_What you need to do_: Below is a listing. Quote from it, exactly, the lines from the one containing "ASDU of it. -/" down to the one containing "if_neg (by simp [hon, ht])", both ends included, and nothing else.
BEGIN Data provided
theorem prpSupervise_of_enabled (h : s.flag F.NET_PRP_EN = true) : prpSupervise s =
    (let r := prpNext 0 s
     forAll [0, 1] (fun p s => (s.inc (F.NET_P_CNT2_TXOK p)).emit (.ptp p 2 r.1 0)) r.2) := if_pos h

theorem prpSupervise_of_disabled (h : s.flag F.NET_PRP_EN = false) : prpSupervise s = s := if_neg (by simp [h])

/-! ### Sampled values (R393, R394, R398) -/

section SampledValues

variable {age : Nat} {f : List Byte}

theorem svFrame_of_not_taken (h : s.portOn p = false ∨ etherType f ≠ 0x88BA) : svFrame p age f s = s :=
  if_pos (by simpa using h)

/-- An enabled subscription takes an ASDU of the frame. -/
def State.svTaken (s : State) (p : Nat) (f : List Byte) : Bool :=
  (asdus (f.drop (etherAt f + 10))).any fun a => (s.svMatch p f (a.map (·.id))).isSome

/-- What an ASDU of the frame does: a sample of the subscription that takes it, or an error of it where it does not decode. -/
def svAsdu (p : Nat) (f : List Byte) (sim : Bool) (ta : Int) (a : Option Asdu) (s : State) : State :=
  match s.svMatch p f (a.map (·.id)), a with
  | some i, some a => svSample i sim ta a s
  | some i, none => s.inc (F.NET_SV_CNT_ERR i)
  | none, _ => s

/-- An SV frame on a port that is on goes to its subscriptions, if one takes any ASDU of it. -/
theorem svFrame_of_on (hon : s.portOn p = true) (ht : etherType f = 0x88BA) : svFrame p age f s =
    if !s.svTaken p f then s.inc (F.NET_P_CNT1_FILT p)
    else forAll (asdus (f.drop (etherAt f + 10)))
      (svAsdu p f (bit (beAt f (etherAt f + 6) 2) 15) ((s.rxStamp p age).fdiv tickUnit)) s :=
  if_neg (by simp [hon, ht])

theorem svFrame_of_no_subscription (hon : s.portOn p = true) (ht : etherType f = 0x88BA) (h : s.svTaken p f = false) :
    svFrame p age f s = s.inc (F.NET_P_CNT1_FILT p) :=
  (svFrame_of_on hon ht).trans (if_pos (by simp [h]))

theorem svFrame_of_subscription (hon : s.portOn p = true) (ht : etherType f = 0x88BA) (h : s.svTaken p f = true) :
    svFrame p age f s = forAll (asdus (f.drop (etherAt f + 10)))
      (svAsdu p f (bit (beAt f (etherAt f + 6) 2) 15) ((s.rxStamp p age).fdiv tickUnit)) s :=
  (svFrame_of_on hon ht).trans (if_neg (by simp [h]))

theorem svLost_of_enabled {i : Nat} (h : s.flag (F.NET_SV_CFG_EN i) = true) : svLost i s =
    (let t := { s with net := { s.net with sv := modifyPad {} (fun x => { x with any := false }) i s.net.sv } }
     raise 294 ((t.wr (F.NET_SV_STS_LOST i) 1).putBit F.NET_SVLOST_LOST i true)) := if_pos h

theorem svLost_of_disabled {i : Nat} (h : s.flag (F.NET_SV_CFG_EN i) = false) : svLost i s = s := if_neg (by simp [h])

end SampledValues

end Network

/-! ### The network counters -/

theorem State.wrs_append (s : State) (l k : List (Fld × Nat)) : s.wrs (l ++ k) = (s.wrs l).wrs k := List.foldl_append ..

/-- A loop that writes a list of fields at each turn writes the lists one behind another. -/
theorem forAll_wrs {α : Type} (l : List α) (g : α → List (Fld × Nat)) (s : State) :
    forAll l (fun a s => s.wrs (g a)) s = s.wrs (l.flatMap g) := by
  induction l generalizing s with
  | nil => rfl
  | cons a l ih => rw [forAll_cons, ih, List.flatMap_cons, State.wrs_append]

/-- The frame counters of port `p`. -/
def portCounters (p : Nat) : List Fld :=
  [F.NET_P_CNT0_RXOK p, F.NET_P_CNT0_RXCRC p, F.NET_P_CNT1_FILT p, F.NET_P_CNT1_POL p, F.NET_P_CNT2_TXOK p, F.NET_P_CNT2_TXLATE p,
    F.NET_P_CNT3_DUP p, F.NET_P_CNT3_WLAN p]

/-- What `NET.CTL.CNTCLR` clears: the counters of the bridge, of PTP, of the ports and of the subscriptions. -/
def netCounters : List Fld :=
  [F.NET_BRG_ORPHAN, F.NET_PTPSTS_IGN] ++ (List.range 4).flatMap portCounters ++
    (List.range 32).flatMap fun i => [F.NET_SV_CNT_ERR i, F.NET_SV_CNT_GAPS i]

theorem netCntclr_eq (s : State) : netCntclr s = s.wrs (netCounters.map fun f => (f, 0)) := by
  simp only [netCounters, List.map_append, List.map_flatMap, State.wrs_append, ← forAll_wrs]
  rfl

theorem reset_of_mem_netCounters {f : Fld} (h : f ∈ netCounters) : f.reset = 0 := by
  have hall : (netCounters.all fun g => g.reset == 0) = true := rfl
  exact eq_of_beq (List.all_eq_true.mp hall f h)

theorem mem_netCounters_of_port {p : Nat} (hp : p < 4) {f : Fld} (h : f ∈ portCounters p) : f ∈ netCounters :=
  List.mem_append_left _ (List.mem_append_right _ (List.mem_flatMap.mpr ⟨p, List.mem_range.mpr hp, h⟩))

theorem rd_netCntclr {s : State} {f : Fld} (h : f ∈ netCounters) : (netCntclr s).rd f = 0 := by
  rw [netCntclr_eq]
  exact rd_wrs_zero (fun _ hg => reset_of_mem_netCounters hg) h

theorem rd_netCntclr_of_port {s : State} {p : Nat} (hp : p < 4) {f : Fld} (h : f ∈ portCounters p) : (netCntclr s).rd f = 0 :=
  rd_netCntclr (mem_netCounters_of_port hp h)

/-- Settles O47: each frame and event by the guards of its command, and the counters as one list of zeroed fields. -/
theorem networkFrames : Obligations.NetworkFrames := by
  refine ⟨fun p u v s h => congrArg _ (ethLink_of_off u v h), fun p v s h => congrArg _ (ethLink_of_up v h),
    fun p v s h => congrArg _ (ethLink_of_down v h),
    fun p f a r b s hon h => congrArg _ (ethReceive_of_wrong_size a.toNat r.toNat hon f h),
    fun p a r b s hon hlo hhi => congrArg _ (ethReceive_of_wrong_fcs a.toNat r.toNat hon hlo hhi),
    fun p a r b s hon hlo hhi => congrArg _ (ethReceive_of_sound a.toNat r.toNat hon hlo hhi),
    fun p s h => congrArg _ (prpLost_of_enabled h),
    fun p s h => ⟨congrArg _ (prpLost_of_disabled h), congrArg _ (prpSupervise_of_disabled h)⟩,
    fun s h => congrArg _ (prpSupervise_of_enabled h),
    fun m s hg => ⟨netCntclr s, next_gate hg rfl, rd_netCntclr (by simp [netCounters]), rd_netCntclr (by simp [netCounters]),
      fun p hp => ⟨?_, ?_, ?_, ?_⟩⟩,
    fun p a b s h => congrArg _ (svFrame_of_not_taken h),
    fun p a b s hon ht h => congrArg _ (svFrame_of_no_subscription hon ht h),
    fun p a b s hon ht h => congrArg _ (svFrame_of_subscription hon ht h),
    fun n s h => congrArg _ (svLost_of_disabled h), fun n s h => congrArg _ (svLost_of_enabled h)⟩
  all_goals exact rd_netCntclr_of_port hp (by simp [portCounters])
END Data provided
_Solution to this task_:
/-- An SV frame on a port that is on goes to its subscriptions, if one takes any ASDU of it. -/
theorem svFrame_of_on (hon : s.portOn p = true) (ht : etherType f = 0x88BA) : svFrame p age f s =
    if !s.svTaken p f then s.inc (F.NET_P_CNT1_FILT p)
    else forAll (asdus (f.drop (etherAt f + 10)))
      (svAsdu p f (bit (beAt f (etherAt f + 6) 2) 15) ((s.rxStamp p age).fdiv tickUnit)) s :=
  if_neg (by simp [hon, ht])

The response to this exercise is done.